— PROBLEM TO SOLVE —
Copy every line of the records that includes the word "decisions".

- Opening Delimiter -

-- ==== Sys2Proof/Proofs/SessionReset.lean ====
section
/-! PROOFS. SessionReset.lean: SESSION_RESET at the port and at the blocks that hold its claims (R108, R117, R158, R178,
R179, R197, R213). -/

namespace Sys2Proof.Machine

/-! ## The Balance Controller (R158) -/

/-- A module's table without the claims of a port. -/
def withoutClaims (p : Port) (b : BalanceModule) : BalanceModule :=
  { b with cells := tmap b.cells fun _ r => dropClaims p r }

theorem holdsClaim_iff {p : Port} {b : BalanceModule} : holdsClaim p b = true ↔
    ∃ c, (tget b.cells c).request.get p ≠ none ∨ (tget b.cells c).inhibit.get p = true := by
  simp [holdsClaim, requestedBy, Option.isSome_iff_ne_none]

/-- A cell without claims of the port loses nothing. -/
theorem dropClaims_eq_self {p : Port} {r : CellRecord} (hr : r.request.get p = none) (hi : r.inhibit.get p = false) :
    dropClaims p r = r := by
  unfold dropClaims setInhibit setRequest
  rw [← hr, ← hi, PerPort.set_get, PerPort.set_get]

theorem withoutClaims_eq_self {p : Port} {b : BalanceModule} (h : ¬holdsClaim p b = true) : withoutClaims p b = b := by
  have hcells : (tmap b.cells fun _ r => dropClaims p r) = b.cells := by
    refine table_ext fun c => ?_
    rw [holdsClaim_iff, not_exists] at h
    obtain ⟨hr, hi⟩ := not_or.1 (h c)
    rw [tget_tmap]
    exact dropClaims_eq_self (not_not.1 hr) (Bool.eq_false_of_not_eq_true hi)
  unfold withoutClaims
  rw [hcells]

/-- The table that a session reset leaves: the decision over what is left of the claims, where the port had any. -/
def afterSessionReset (p : Port) (i : DecisionInput) (mi : ModuleImage) (b : BalanceModule) : BalanceModule :=
  if holdsClaim p b then decideModule i mi (withoutClaims p b) else b

/-- From `b` to `b'` the port's claims on a cell are withdrawn; the other port's claims, the ON time, the commanded mask
and the hold period stand. -/
def ClaimsWithdrawn (p : Port) (b b' : BalanceModule) (c : Fin 16) : Prop :=
  (tget b'.cells c).request = (tget b.cells c).request.set p none
    ∧ (tget b'.cells c).inhibit = (tget b.cells c).inhibit.set p false
    ∧ (tget b'.cells c).onTime = (tget b.cells c).onTime ∧ b'.commanded = b.commanded ∧ b'.hold = b.hold

theorem claimsWithdrawn_withoutClaims (p : Port) (b : BalanceModule) (c : Fin 16) :
    ClaimsWithdrawn p b (withoutClaims p b) c := by
  simp only [ClaimsWithdrawn, withoutClaims, tget_tmap, dropClaims, setInhibit, setRequest, and_self]

theorem claimsWithdrawn_afterSessionReset (p : Port) (i : DecisionInput) (mi : ModuleImage) (b : BalanceModule)
    (c : Fin 16) : ClaimsWithdrawn p b (afterSessionReset p i mi b) c := by
  have hw := claimsWithdrawn_withoutClaims p b c
  unfold afterSessionReset
  split
  · simpa only [ClaimsWithdrawn, decideModule_cell, decideModule_commanded, decideModule_hold] using hw
  · next h => rwa [withoutClaims_eq_self h] at hw

theorem afterSessionReset_eq (p : Port) (i : DecisionInput) (mi : ModuleImage) (b : BalanceModule) :
    afterSessionReset p i mi b =
      if ∃ c, (tget b.cells c).request.get p ≠ none ∨ (tget b.cells c).inhibit.get p = true
      then decideModule i mi (withoutClaims p b) else b := by
  unfold afterSessionReset
  simp only [holdsClaim_iff]

/-- A session reset at the Balance Controller writes the tables and raises the records of their decisions. -/
theorem balanceSessionReset_fields (p : Port) (s : State) :
    (∃ i r, balanceSessionReset p s = { s with balance := { s.balance with modules := i }, raised := r })
    ∧ ∀ m, (balanceSessionReset p s).balanceOf m
        = afterSessionReset p (s.decisionInput m) (s.moduleImage m) (s.balanceOf m) := by
  obtain ⟨⟨i, r, hfold⟩, htable⟩ := foldl_dropModuleClaims p allMods s (List.nodup_finRange 12)
  obtain ⟨r', hone⟩ := asOneEvent_eq (fun s => allMods.foldl (dropModuleClaims p) s) s
  refine ⟨⟨i, r', hone.trans (congrArg (fun t : State => { t with raised := r' }) hfold)⟩, fun m => ?_⟩
  have hm : (balanceSessionReset p s).balanceOf m = (allMods.foldl (dropModuleClaims p) s).balanceOf m :=
    congrArg (·.balanceOf m) hone
  rw [hm, htable]
  simp only [show m ∈ allMods from List.mem_finRange m, true_and]
  rfl

/-! ## The token, the port and the tickets (R117, R178, R197, R213) -/

theorem tokenSessionReset_eq (p : Port) (s : State) : tokenSessionReset p s = { s with token := match s.token with
    | .held q _ _ => if q = p then .free else s.token
    | .free => s.token } := by
  unfold tokenSessionReset State.holds
  cases ht : s.token with
  | free => simp [← ht]
  | held q l d =>
    by_cases hq : q = p
    · simp [hq]
    · simp [hq, ← ht]

theorem portSessionReset_endFrame (p : Port) (s : State) : portSessionReset p (endFrame p s)
    = s.setPort p { frame := .idle, slot := .ready sessionAnswer, hold := { copies := [], header := none } } := by
  simp only [portSessionReset, endFrame, State.setPort_setPort, State.port_setPort_same]

/-- A port's tickets are struck from the passes (R117). -/
theorem passOf_ticketsSessionReset (p : Port) (u : Target) (s : State) :
    (ticketsSessionReset p s).passOf u = (s.passOf u).map fun x =>
      { x with owner := x.owner.filter fun r => r.port != p, joined := x.joined.filter fun r => r.port != p } := by
  refine (passOf_strikeRefs (fun r => r.port = p) u _).trans ?_
  cases u <;> rfl

/-! ## Work items (R108, R138) -/

/-- After an event the items of every kind but the balance updates are those that were offered before, and an update is
offered for exactly the modules that want one. -/
theorem refreshItems_items (s : State) : ∃ items,
    refreshItems s = { s with sched := { s.sched with items := items } }
    ∧ (∀ k, (∀ m, k ≠ .update m) → (k ∈ items.map (·.kind) ↔ k ∈ s.sched.items.map (·.kind)))
    ∧ ∀ m, .update m ∈ items.map (·.kind) ↔ (s.balanceOf m).commanded ≠ .mask (s.balanceOf m).decided
        ∧ ∀ i x, s.slot i = some x → x.node = modNumber m → x.role ≠ .restore ∧ x.role ≠ .update := by
  refine ⟨(refreshItems s).sched.items, rfl, fun k hk => ?_, fun m => ?_⟩
  · rw [mem_refreshItems_iff]
    cases k with
    | update m => exact absurd rfl (hk m)
    | _ => rfl
  · rw [mem_refreshItems_iff]
    exact wantsUpdate_iff s m

/-! ## The whole session reset (R178) -/

/-- The state after a session reset's part at the port, its queue and its tickets. -/
def portCleared (p : Port) (s : State) : State :=
  { s with
    ports := s.ports.set p
      { frame := .idle, slot := .ready sessionAnswer, hold := { copies := [], header := none } }
    queues := s.queues.set p resetSessionQueue
    tickets := s.tickets.set p resetTickets
    passes := (ticketsSessionReset p s).passes
    aligned := (ticketsSessionReset p s).aligned }

/-- The state that a session reset leaves, with the tables `modules`, the records that wait `raised` and the items. -/
def sessionOver (p : Port) (modules : Vector BalanceModule 12) (raised : PerPort (List (List Event)))
    (items : List WorkItem) (s : State) : State :=
  { portCleared p s with
    token := match s.token with
      | .held q _ _ => if q = p then .free else s.token
      | .free => s.token
    balance := { s.balance with modules := modules }
    raised := raised
    sched := { s.sched with items := items } }

theorem resetSession_endFrame (p : Port) (s : State) : resetSession p (endFrame p s)
    = refreshItems (tokenSessionReset p (balanceSessionReset p (portCleared p s))) := by
  unfold resetSession
  rw [portSessionReset_endFrame]
  rfl

/-- Each block does its part, and the parts do not meet: the tables follow the decisions, and the items the masks. -/
theorem resetSession_fields (p : Port) (s : State) : ∃ modules raised items,
    resetSession p (endFrame p s) = sessionOver p modules raised items s
    ∧ (∀ m, tget modules m = afterSessionReset p (s.decisionInput m) (s.moduleImage m) (s.balanceOf m))
    ∧ (∀ k, (∀ m, k ≠ .update m) → (k ∈ items.map (·.kind) ↔ k ∈ s.sched.items.map (·.kind)))
    ∧ ∀ m, .update m ∈ items.map (·.kind) ↔ (tget modules m).commanded ≠ .mask (tget modules m).decided
        ∧ ∀ i x, s.slot i = some x → x.node = modNumber m → x.role ≠ .restore ∧ x.role ≠ .update := by
  obtain ⟨⟨modules, raised, hbalance⟩, htable⟩ := balanceSessionReset_fields p (portCleared p s)
  have htoken := tokenSessionReset_eq p (balanceSessionReset p (portCleared p s))
  rw [hbalance] at htable htoken
  obtain ⟨items, hitems, hothers, hupdates⟩ := refreshItems_items (tokenSessionReset p
    { portCleared p s with balance := { (portCleared p s).balance with modules := modules }, raised := raised })
  rw [htoken] at hitems hothers hupdates
  refine ⟨modules, raised, items, ?_, htable, hothers, hupdates⟩
  rw [resetSession_endFrame, hbalance, htoken, hitems]
  rfl

end Sys2Proof.Machine

open Sys2Proof Sys2Proof.Machine

/-- Settles O20: the port's own state is cleared, each block withdraws the port's claims, and the items follow the
masks. -/
theorem sessionResetWithdrawsThePortsClaims : Obligations.SessionResetWithdrawsThePortsClaims := by
  intro p fill s h
  obtain ⟨modules, raised, items, hreset, htable, hothers, hupdates⟩ := resetSession_fields p s
  have hexec := (takeFrame_request p 0x13 [] fill (fun _ s => resetSession p s) h rfl).trans hreset
  refine ⟨sessionOver p modules raised items s, congrArg _ hexec, rfl, rfl, fun m c => ?claims, fun m => ?tables,
    hothers, hupdates, fun u => ?passes⟩
  case claims =>
    change ClaimsWithdrawn p (s.balanceOf m) (tget modules m) c
    rw [htable]
    exact claimsWithdrawn_afterSessionReset p _ _ _ c
  case tables => exact (htable m).trans (afterSessionReset_eq p _ _ _)
  case passes =>
    refine Eq.trans ?_ (passOf_ticketsSessionReset p u s)
    cases u <;> rfl
end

- Closing Delimiter -

— RESULT FOR THIS EXERCISE —
/-- A session reset at the Balance Controller writes the tables and raises the records of their decisions. -/
/-- Each block does its part, and the parts do not meet: the tables follow the decisions, and the items the masks. -/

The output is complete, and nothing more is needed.